He landing of the Saudi STC in Telefónica invites us to analyze similar strategies and takeovers of other Arab groups in the large European telecommunications companies. In recent years, its battered stock market history and significant capitalization drops have sponsored “unsolicited” inflows from shareholders with significant packages. This is the case of Altice at BT and Virgin and the French businessman Xavier Niel (owner of the Iliad operator) at Vodafone. But the big foray into focus is the “friendly approach” of the Abu Dhabi telecom giant Emirates Telecommunications (Etisalat) in the aforementioned British multinational, where it already controls 14.6% of the capital and could increase its presence to 20% or 25%. The parallels between that Saudi landing and the one now taking place in Telefónica are, without a doubt, surprising.
Etisalat’s entry into Vodafone began in May 2022 when the Emirati multinational, listed on the Abu Dhabi Stock Exchange, revealed a 9.8% stake after investing almost 4,230 million euros in the British operator. The same percentage acquired by STC Group, which has purchased 9.9% of Telefónica, becoming its largest shareholder.

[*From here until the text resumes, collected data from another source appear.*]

-- ==== Sys2Proof/Tests/Slice0.lean ====
section
/-! SUPPORT. Tests on fixed values, their expected results from the spec's encodings and from the vectors of
95_test_vectors.md that each names; and a witness for the hypotheses of every obligation that has some. -/

namespace Sys2Proof.Tests

open Sys2Proof.Machine

/-! ### Well-formedness -/

/-- The words 00E0 and 00EE are CLS and RET, so SYS does not stand for them (R97). -/
theorem test_wf_refuses_sys_0E0 : (Instr.sys 0x0E0#12).wf = false := by decide

theorem test_wf_refuses_sys_0EE : (Instr.sys 0x0EE#12).wf = false := by decide

theorem test_wf_accepts_sys_0E1 : (Instr.sys 0x0E1#12).wf = true := by decide

theorem test_wf_accepts_call_0E0 : (Instr.call 0x0E0#12).wf = true := by decide

/-! ### Decoding: words written out bit by bit from R93 and R102 -/

theorem test_decode_family_0 :
    decode 0b0000_0000_1110_0000#16 = some .cls ∧
    decode 0b0000_0000_1110_1110#16 = some .ret ∧
    decode 0b0000_0001_0010_0011#16 = some (.sys 0x123#12) := by decide

theorem test_decode_families_1_2 :
    decode 0b0001_1010_1011_1100#16 = some (.jp 0xABC#12) ∧
    decode 0b0010_0011_0000_0001#16 = some (.call 0x301#12) := by decide

theorem test_decode_families_3_4 :
    decode 0b0011_0011_0100_0010#16 = some (.seImm 3 0x42#8) ∧
    decode 0b0100_1100_0000_0001#16 = some (.sneImm 12 0x01#8) := by decide

theorem test_decode_families_5_9 :
    decode 0b0101_0001_0010_0000#16 = some (.seReg 1 2) ∧
    decode 0b1001_1110_0111_0000#16 = some (.sneReg 14 7) := by decide

theorem test_decode_families_6_7 :
    decode 0b0110_1010_0011_1100#16 = some (.ldImm 10 0x3C#8) ∧
    decode 0b0111_0000_1000_0011#16 = some (.addImm 0 0x83#8) := by decide

theorem test_decode_alu_moves_and_logic :
    decode 0b1000_0100_0101_0000#16 = some (.ldReg 4 5) ∧
    decode 0b1000_0100_0101_0001#16 = some (.orReg 4 5) ∧
    decode 0b1000_0100_0101_0010#16 = some (.andReg 4 5) ∧
    decode 0b1000_0100_0101_0011#16 = some (.xorReg 4 5) := by decide

theorem test_decode_alu_arithmetic :
    decode 0b1000_0100_0101_0100#16 = some (.addReg 4 5) ∧
    decode 0b1000_0100_0101_0101#16 = some (.sub 4 5) ∧
    decode 0b1000_0100_0101_0110#16 = some (.shr 4 5) ∧
    decode 0b1000_0100_0101_0111#16 = some (.subn 4 5) ∧
    decode 0b1000_0100_0101_1110#16 = some (.shl 4 5) := by decide

theorem test_decode_families_A_B_C :
    decode 0b1010_1111_0000_0001#16 = some (.ldI 0xF01#12) ∧
    decode 0b1011_0011_0000_0000#16 = some (.jpV0 0x300#12) ∧
    decode 0b1100_0010_1111_0001#16 = some (.rnd 2 0xF1#8) := by decide

theorem test_decode_family_D :
    decode 0b1101_0001_0010_0011#16 = some (.drw 1 2 3#4) := by decide

theorem test_decode_family_E :
    decode 0b1110_0101_1001_1110#16 = some (.skp 5) ∧
    decode 0b1110_0101_1010_0001#16 = some (.sknp 5) := by decide

theorem test_decode_family_F_timers_and_key :
    decode 0b1111_0010_0000_0111#16 = some (.ldVxDt 2) ∧
    decode 0b1111_0010_0000_1010#16 = some (.ldVxK 2) ∧
    decode 0b1111_0010_0001_0101#16 = some (.ldDtVx 2) ∧
    decode 0b1111_0010_0001_1000#16 = some (.ldStVx 2) := by decide

theorem test_decode_family_F_index_and_memory :
    decode 0b1111_0011_0001_1110#16 = some (.addI 3) ∧
    decode 0b1111_0011_0010_1001#16 = some (.ldF 3) ∧
    decode 0b1111_0011_0011_0011#16 = some (.ldB 3) ∧
    decode 0b1111_0011_0101_0101#16 = some (.ldMemVx 3) ∧
    decode 0b1111_0011_0110_0101#16 = some (.ldVxMem 3) := by decide

/-- V-S-10, V-S-11, V-8-25, V-8-26, V-E-6, V-F-23. -/
theorem test_decode_illegal :
    [0x5121#16, 0x912F#16, 0x8018#16, 0x801F#16, 0xE0FF#16, 0xF0FF#16].map decode =
      List.replicate 6 none := by decide

/-- The encoder writes X above Y above N, from R93. -/
theorem test_encode :
    encode (.drw 1 2 3#4) = 0b1101_0001_0010_0011#16 ∧ encode (.shl 4 5) = 0b1000_0100_0101_1110#16 ∧
    encode (.ldVxMem 3) = 0b1111_0011_0110_0101#16 ∧ encode (.jp 0xABC#12) = 0b0001_1010_1011_1100#16 := by decide

/-- E1. -/
theorem test_field : field 0xD123#16 0 1 = 0xD ∧ field 0xD123#16 1 3 = 0x123 := by decide

/-- The byte at the lower address is the high one (R69); a single byte is no instruction (R90). -/
theorem test_decode_bytes :
    decodeBytes [0xD1, 0x23, 0x99] = .ok (.drw 1 2 3#4, [0x99]) ∧
    decodeBytes [0x80, 0x18] = .error (.illegal 0x8018#16) ∧ decodeBytes [0xD1] = .error .truncated := ⟨rfl, rfl, rfl⟩

theorem test_decode_table_word :
    decodeTableWord 16 0x8124 = some (.addReg 1 2) ∧ decodeTableWord 16 0x8018 = none := by decide

/-! ### Helpers: small start states -/

/-- What a step shows of its next state; nothing where it stops. -/
def seen {α : Type} (o : Host.Outcome State Fault Refusal) (f : State → α) : Option α :=
  match o with
  | .next t => some (f t)
  | .fault _ => none
  | .refused _ => none

/-- The reset state. -/
def start : State := State.reset

/-- The reset state with some registers written. -/
def regs (l : List (Reg × Byte)) : State := l.foldl (fun s p => s.setReg p.1 p.2) start

/-- The reset state with `n` occupied stack entries, the lowest of them `a`. -/
def withStack (n : Fin 17) (a : Word) : State := { start with sp := n, stack := start.stack.set 0 a }

/-- SHIFT_SOURCE = VY. -/
def shiftVy (s : State) : State := { s with params := { s.params with shiftSource := .vy } }

/-- LOW_WRITE_POLICY = PERFORM. -/
def perform (s : State) : State := { s with params := { s.params with lowWritePolicy := .perform } }

/-- Another DRAW_EDGE. -/
def edge (e : DrawEdge) (s : State) : State := { s with params := { s.params with drawEdge := e } }

/-- The run state `r`. -/
def inRunState (r : RunState) (s : State) : State := { s with runState := r }

/-! ### One step of every instruction -/

/-- V-0-1. -/
theorem test_cls_clears : seen (step ((start.setFb (Display.flip (Display.flip start.fb 0 0) 63 31)).withFetchWord 16 0x00E0))
    (fun t => (t.fb[0], t.fb[31], t.dirty, t.pc)) =
    some (0, 0, true, 0x202) := by decide

/-- V-0-2. -/
theorem test_ret_pops : seen (step (((withStack 1 0x204).setPc 0x300).withFetchWord 16 0x00EE))
    (fun t => (t.sp.val, t.pc, t.stack[0])) =
    some (0, 0x206, 0x204) := by decide

/-- V-0-3. -/
theorem test_ret_on_empty_stack : seen (step (start.withFetchWord 16 0x00EE))
    (fun t => (t.faultCause, t.faultPc, t.faultInfo, t.runState)) =
    some (.stackUnderflowFault, 0x200, 0x00EE, .faulted) := by decide

/-- V-0-5. -/
theorem test_sys_only_advances : seen (step (start.withFetchWord 16 0x0FFF))
    (fun t => (t.pc, t.I, t.runState)) =
    some (0x202, 0, .run) := by decide

/-- V-0-6. -/
theorem test_sys_next_to_cls : seen (step (start.withFetchWord 16 0x00E1))
    (fun t => (t.pc, t.dirty)) =
    some (0x202, false) := by decide

/-- V-1-1. -/
theorem test_jp : seen (step (start.withFetchWord 16 0x1ABC))
    (fun t => t.pc) =
    some 0xABC := by decide

/-- V-1-2. -/
theorem test_jp_to_self : seen (step (start.withFetchWord 16 0x1200))
    (fun t => t.pc) =
    some 0x200 := by decide

/-- V-2-4. -/
theorem test_call_at_last_free_entry : seen (step ((withStack 15 0).withFetchWord 16 0x2300))
    (fun t => (t.stack[15], t.sp.val, t.pc)) =
    some (0x200, 16, 0x300) := by decide

/-- V-2-3. -/
theorem test_call_on_full_stack : seen (step ((withStack 16 0).withFetchWord 16 0x2300))
    (fun t => (t.faultCause, t.faultPc, t.faultInfo, t.runState)) =
    some (.stackOverflowFault, 0x200, 0x2300, .faulted) := by decide

/-- V-S-1. -/
theorem test_seImm_equal : seen (step ((regs [(0, 0x12)]).withFetchWord 16 0x3012))
    (fun t => t.pc) =
    some 0x204 := by decide

/-- V-S-2. -/
theorem test_seImm_differs : seen (step ((regs [(0, 0x13)]).withFetchWord 16 0x3012))
    (fun t => t.pc) =
    some 0x202 := by decide

/-- V-S-3. -/
theorem test_sneImm_equal : seen (step ((regs [(0, 0x12)]).withFetchWord 16 0x4012))
    (fun t => t.pc) =
    some 0x202 := by decide

/-- V-S-4. -/
theorem test_sneImm_differs : seen (step ((regs [(0, 0x13)]).withFetchWord 16 0x4012))
    (fun t => t.pc) =
    some 0x204 := by decide

/-- V-S-5. -/
theorem test_seReg_equal : seen (step ((regs [(1, 7), (2, 7)]).withFetchWord 16 0x5120))
    (fun t => t.pc) =
    some 0x204 := by decide

/-- V-S-7. -/
theorem test_sneReg_equal : seen (step ((regs [(1, 1), (2, 1)]).withFetchWord 16 0x9120))
    (fun t => t.pc) =
    some 0x202 := by decide

/-- V-S-9. -/
theorem test_sneReg_differs : seen (step ((regs [(1, 1), (2, 2)]).withFetchWord 16 0x9120))
    (fun t => t.pc) =
    some 0x204 := by decide

/-- V-6-1. -/
theorem test_ldImm : seen (step (start.withFetchWord 16 0x6A3C))
    (fun t => (t.reg 0xA, t.pc)) =
    some (0x3C, 0x202) := by decide

/-- V-7-2. -/
theorem test_addImm_wraps_without_carry : seen (step ((regs [(0, 2)]).withFetchWord 16 0x70FF))
    (fun t => (t.reg 0, t.reg 15)) =
    some (0x01, 0) := by decide

/-- V-7-3. -/
theorem test_addImm_into_VF : seen (step ((regs [(15, 1)]).withFetchWord 16 0x7FFF))
    (fun t => t.reg 15) =
    some 0 := by decide

/-- V-8-1. -/
theorem test_ldReg : seen (step ((regs [(1, 0x5A)]).withFetchWord 16 0x8010))
    (fun t => (t.reg 0, t.reg 1)) =
    some (0x5A, 0x5A) := by decide

/-- V-8-2. -/
theorem test_orReg_keeps_VF : seen (step ((regs [(0, 0xF0), (1, 0x0F), (15, 7)]).withFetchWord 16 0x8011))
    (fun t => (t.reg 0, t.reg 15)) =
    some (0xFF, 7) := by decide

/-- V-8-3. -/
theorem test_andReg : seen (step ((regs [(0, 0xF0), (1, 0x3C)]).withFetchWord 16 0x8012))
    (fun t => t.reg 0) =
    some 0x30 := by decide

/-- V-8-4. -/
theorem test_xorReg : seen (step ((regs [(0, 0xF0), (1, 0x3C)]).withFetchWord 16 0x8013))
    (fun t => t.reg 0) =
    some 0xCC := by decide

/-- V-8-7. -/
theorem test_addReg_255_is_no_carry : seen (step ((regs [(0, 0x7F), (1, 0x80)]).withFetchWord 16 0x8014))
    (fun t => (t.reg 0, t.reg 15)) =
    some (0xFF, 0) := by decide

/-- V-8-9. -/
theorem test_addReg_reads_VF_first : seen (step ((regs [(0, 1), (15, 0xFF)]).withFetchWord 16 0x80F4))
    (fun t => (t.reg 0, t.reg 15)) =
    some (0, 1) := by decide

/-- E3. -/
theorem test_sub_borrows : seen (step ((regs [(0, 1), (1, 5)]).withFetchWord 16 0x8015))
    (fun t => (t.reg 0, t.reg 15)) =
    some (0xFC, 0) := by decide

/-- V-8-10. -/
theorem test_sub_equal_is_strict : seen (step ((regs [(0, 7), (1, 7)]).withFetchWord 16 0x8015))
    (fun t => (t.reg 0, t.reg 15)) =
    some (0, 0) := by decide

/-- V-8-19. -/
theorem test_shr_under_VX : seen (step ((regs [(1, 3), (2, 0x80)]).withFetchWord 16 0x8126))
    (fun t => (t.reg 1, t.reg 15)) =
    some (1, 1) := by decide

/-- V-8-20. -/
theorem test_shr_under_VY : seen (step ((shiftVy (regs [(1, 3), (2, 0x80)])).withFetchWord 16 0x8126))
    (fun t => (t.reg 1, t.reg 15)) =
    some (0x40, 0) := by decide

/-- V-8-13. -/
theorem test_subn : seen (step ((regs [(0, 1), (1, 5)]).withFetchWord 16 0x8017))
    (fun t => (t.reg 0, t.reg 15)) =
    some (4, 1) := by decide

/-- V-8-15. -/
theorem test_subn_equal_is_strict : seen (step ((regs [(0, 7), (1, 7)]).withFetchWord 16 0x8017))
    (fun t => (t.reg 0, t.reg 15)) =
    some (0, 0) := by decide

/-- V-8-23. -/
theorem test_shl_into_VF : seen (step ((regs [(15, 0x40)]).withFetchWord 16 0x8F0E))
    (fun t => t.reg 15) =
    some 0 := by decide

/-- V-8-24. -/
theorem test_shl_under_VY : seen (step ((shiftVy (regs [(1, 1), (2, 0x81)])).withFetchWord 16 0x812E))
    (fun t => (t.reg 1, t.reg 15)) =
    some (2, 1) := by decide

/-- V-A-2. -/
theorem test_ldI : seen (step ((start.setI 0xFFFF).withFetchWord 16 0xAFFF))
    (fun t => t.I) =
    some 0x0FFF := by decide

/-- V-B-1. -/
theorem test_jpV0 : seen (step ((regs [(0, 0xFF)]).withFetchWord 16 0xB300))
    (fun t => t.pc) =
    some 0x3FF := by decide

/-- V-B-3. -/
theorem test_jpV0_past_memory : seen (step ((regs [(0, 1)]).withFetchWord 16 0xBFFF))
    (fun t => t.pc) =
    some 0x1000 := by decide

/-- V-C-1. -/
theorem test_rnd_masks_the_port_byte : seen (step ((start.driveRnd 0xAB).withFetchWord 16 0xC0F0))
    (fun t => (t.reg 0, t.rnd)) =
    some (0xA0, none) := by decide

/-- V-D-1. -/
theorem test_drw_rows : seen (step (((start.setI 0x300).storeBytes 0x300 [0xFF, 0x81]).withFetchWord 16 0xD012))
    (fun t => (t.fb[0], t.fb[1], t.reg 15, t.dirty, t.pc)) =
    some (0xFF, 0x81, 0, true, 0x202) := by decide

/-- V-D-7. -/
theorem test_drw_collides : seen (step ((((start.setI 0x300).storeBytes 0x300 [0x0F]).setFb (Display.flip (Display.flip start.fb 4 0) 5 0)).withFetchWord 16 0xD011))
    (fun t => (t.fb[0], t.reg 15)) =
    some (0xC0, 1) := by decide

/-- V-E-1. -/
theorem test_skp_held : seen (step ((start.driveKeys 1).withFetchWord 16 0xE09E))
    (fun t => t.pc) =
    some 0x204 := by decide

/-- V-E-5. -/
theorem test_skp_index_out_of_range : seen (step ((regs [(0, 0x10)]).withFetchWord 16 0xE09E))
    (fun t => (t.faultCause, t.faultPc, t.faultInfo, t.runState)) =
    some (.keyIndexFault, 0x200, 0x10, .faulted) := by decide

/-- V-E-3. -/
theorem test_sknp_held : seen (step ((start.driveKeys 1).withFetchWord 16 0xE0A1))
    (fun t => t.pc) =
    some 0x202 := by decide

/-- V-E-4. -/
theorem test_sknp_not_held : seen (step (((start.setReg 5 0x0F).driveKeys 0).withFetchWord 16 0xE5A1))
    (fun t => t.pc) =
    some 0x204 := by decide
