-- ==== Sys2Proof/Syntax.lean ====
section
/-! DEFINITION. The commands and events of the module: one constructor for each row of spec/opcode_table.json, with its operands.

Three shapes of operand recur.
* What arrives from outside (a register write, a fetched submission entry, a frame, a sample) is carried as data.
* A command of a ring group runs by the reference `CmdRef` of an accepted command: its partition and its journal index (R61, R83).
* A unit, a domain, a channel or a function is named by its number, bounded by its type (R1, R20, R38). -/

namespace Sys2Proof

/-- One descriptor of a descriptor list (R51). -/
structure Desc where
  addr  : BitVec 64
  len   : BitVec 32
  flags : BitVec 16
  rsvd  : BitVec 16
  deriving DecidableEq, Repr

/-- What the module fetches for one submission entry: the 64-byte header (R49), the bytes of the descriptor list (R51), the
bytes of the input fragments in list order, and whether any part of the payload read returned an error or poison (R175). -/
structure Submission where
  header    : Bytes
  list      : Bytes
  payload   : Bytes
  readError : Bool
  deriving DecidableEq, Repr

/-- An accepted command, by its partition and its index in that partition's journal (R61). `lap` counts the journal's passes
(MODEL): an index is given again after 65,536 further commands (R63), so the pass tells two commands of one index apart. -/
structure CmdRef where
  part : Nat
  idx  : Nat
  lap  : Nat := 0
  deriving DecidableEq, Repr

/-- A unit that serves work items (R70, R83). -/
inductive UnitId where
  | core   (n : Fin 8)
  | facet  (n : Fin 48)
  | engine (n : Fin 16)
  deriving DecidableEq, Repr

/-- The detectors of R160. -/
inductive Detector where
  | clockGlitch | voltageGlitch | telemetry | timer | parity
  deriving DecidableEq, Repr

/-- How a work item ends at its unit (R70, R160, R198, R200): with its result, with a detector of R160 fired, with a
repeat-and-compare mismatch (R198), or with a parity or operation-timer event in an engine. -/
inductive ItemOutcome where
  | ok
  | checkFailed (d : Detector)
  | mismatch
  | engineParity
  | poisoned (line : BitVec 32)
  deriving DecidableEq, Repr

/-- Causes of a warm reset that come from the module's own fault detectors or from the firmware (R293, R425). -/
inductive WarmCause where
  | lockstep | parity | other
  deriving DecidableEq, Repr

/-- A line of module memory found by the patrol or by a read, with the region it lies in (R430, R431). -/
inductive MemRegion where
  | session (index : Nat)
  | keyCache (part : Nat) (key : BitVec 32)
  | journal (part idx : Nat)
  | replyCache (ring seq : Nat)
  | vault (part : Nat) (tag : Bytes)
  | staging
  | internal
  deriving DecidableEq, Repr

/-- The outcome of one line read (R429). -/
structure LineRead where
  line        : BitVec 32
  region      : MemRegion
  corrected   : Bool      -- true: one burst corrected; false: uncorrectable, the line is poisoned
  deriving DecidableEq, Repr

/-- A transient or permanent channel, as DEVICE_REQUALIFY names it (R285). -/
structure Channel where
  kind  : Nat
  index : Nat
  deriving DecidableEq, Repr

/-- Who sends an SPDM message: an endpoint ID and the port it arrived on (R344). `session` is the session the message
is secured under, when it is secured. -/
structure SpdmSource where
  port    : Fin 3
  eid     : BitVec 8
  session : Option (BitVec 32)
  deriving DecidableEq, Repr

/-- A flash transaction of a platform master (R327 to R330). -/
structure LensTxn where
  master : Bool                -- false: host chipset; true: BMC
  port   : Fin 4
  opcode : BitVec 8
  second : BitVec 8            -- second command byte in octal mode
  addr   : BitVec 32
  count  : Nat                 -- bytes read or programmed
  deriving DecidableEq, Repr

/-- An Iluon frame as received: its header fields (R399), its payload in the clear and as it travels, with its TAG, and whether the tag
verified (R402). -/
structure Frame where
  port    : Bool               -- false: west; true: east
  flags   : BitVec 8
  src     : Nat
  dst     : Nat
  linkSeq : BitVec 16
  claim   : BitVec 64
  payload : Bytes
  body    : Bytes
  tagOk   : Bool
  deriving DecidableEq, Repr

/-- A change carried by an EVENT frame (R399, R410). -/
inductive PairEvent where
  | ringGeneration (ring : Nat)
  | partGeneration (part : Nat)
  | abortVerdict (ring seq verdict item : Nat)
  | boundary (claim : BitVec 64)
  deriving DecidableEq, Repr

/-- The region a debug fabric access touches (R373). -/
inductive DapRegion where
  | locked | other
  deriving DecidableEq, Repr

/-- One channel's bounds of a calibration point (R392). -/
structure CalPoint where
  load  : Nat                  -- u in thousandths
  temp  : Int                  -- case temperature, 1/8 degree
  bounds : List (Nat × Nat × Nat)   -- (unit or channel, minimum, maximum)
  crcOk : Bool
  deriving DecidableEq, Repr

/-- A read of a BAR: which one, the offset, and how many bytes (R40, R41). -/
structure BarRead where
  bar  : Nat
  off  : Nat
  size : Nat
  deriving DecidableEq, Repr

Shortly after, the Saudi group rose to 11% encouraging speculation about a possible takeover. The Arab firm consolidated itself as the largest shareholder, ahead of BlackRock, Vanguard and HSBC, at vulnerable and especially low hours. In the midst of a confrontation between Vodafone and Cevian Capital AB and involved in a serious crisis that generated the resignation of its CEO, Nick Read, due to the poor results and the burden of its evolution on the stock market, where it has fallen nearly 55% in the last five years. The operator’s difficulties led to Read’s departure and, after months of interim, the board ratified Margherita Della Valle as the new CEO. Back then, Vodafone was capitalized around 28 billion and is currently around 25 billion. The drop is close to 11%.
Surprise in the Council
In a relevant fact sent to the stock market authorities of the United Kingdom, Etisalat, based in the United Arab Emirates (UAE), expressly ruled out its intention to present a takeover bid for Vodafone (claiming to be restricted by current British legislation) and rejected any intention to “exercise control or influence the board and management team“. However, the big surprise came just a year later with his landing on the board of directors of the British operator. Time revealed, therefore, that his purposes were different.
In a relevant fact submitted to the UK stock market authorities, Etisalat rejected any intention to control or influence the board of Vodafone
Last May, the Abu Dhabi telecom giant Emirates Telecommunications signed an agreement with Vodafone by which the CEO of the Arab firm, Hatem Dowidar (former director of the British company), joined the Vodafone board as non-executive director. The fine print details that Etisalat will maintain its position on the board as long as it does not reduce its 14.6% stake.. In addition, if it reaches 20% it will have the ability to appoint a second independent non-executive director at Vodafone.
There is speculation in the market that the group could be interested in acquiring Vodafone’s African assets, grouped in the subsidiary Vodacom, that is, the part of the business that is growing the most and has the greatest potential. For now, both operators have reached a commercial agreement whereby they will work together to provide services to large accounts, both multinationals and public administrations, and to coordinate their supply acquisitions.
Etisalat defines itself as a long-term strategic investor, with “full support” for the current management of the British firm and its business plan. “We want to build a collaboration mutually beneficial with Vodafone, with the aim of driving value creation in both companies, exploring opportunities in the changing global telecommunications market and supporting the adoption of a new generation of technologies.” In these terms, Etisalat’s own CEO, Hatem Dowidar, expressed himself.
Precisely, STC’s entry into Telefónica has also begun without express intentions of taking control of the Spanish operator. Calviño herself referred to the “friendly nature” of the acquisition despite the shock has already produced the surprise of its leadership and main shareholders.
But the latest plans of the Saudi company and the question of whether it could consider raising its participation above 10% (it now has 9.9%), a move for which it would need the approval of the Government of Pedro Sánchez for the recently released anti-opas shield, flies over the market these days. Time will tell.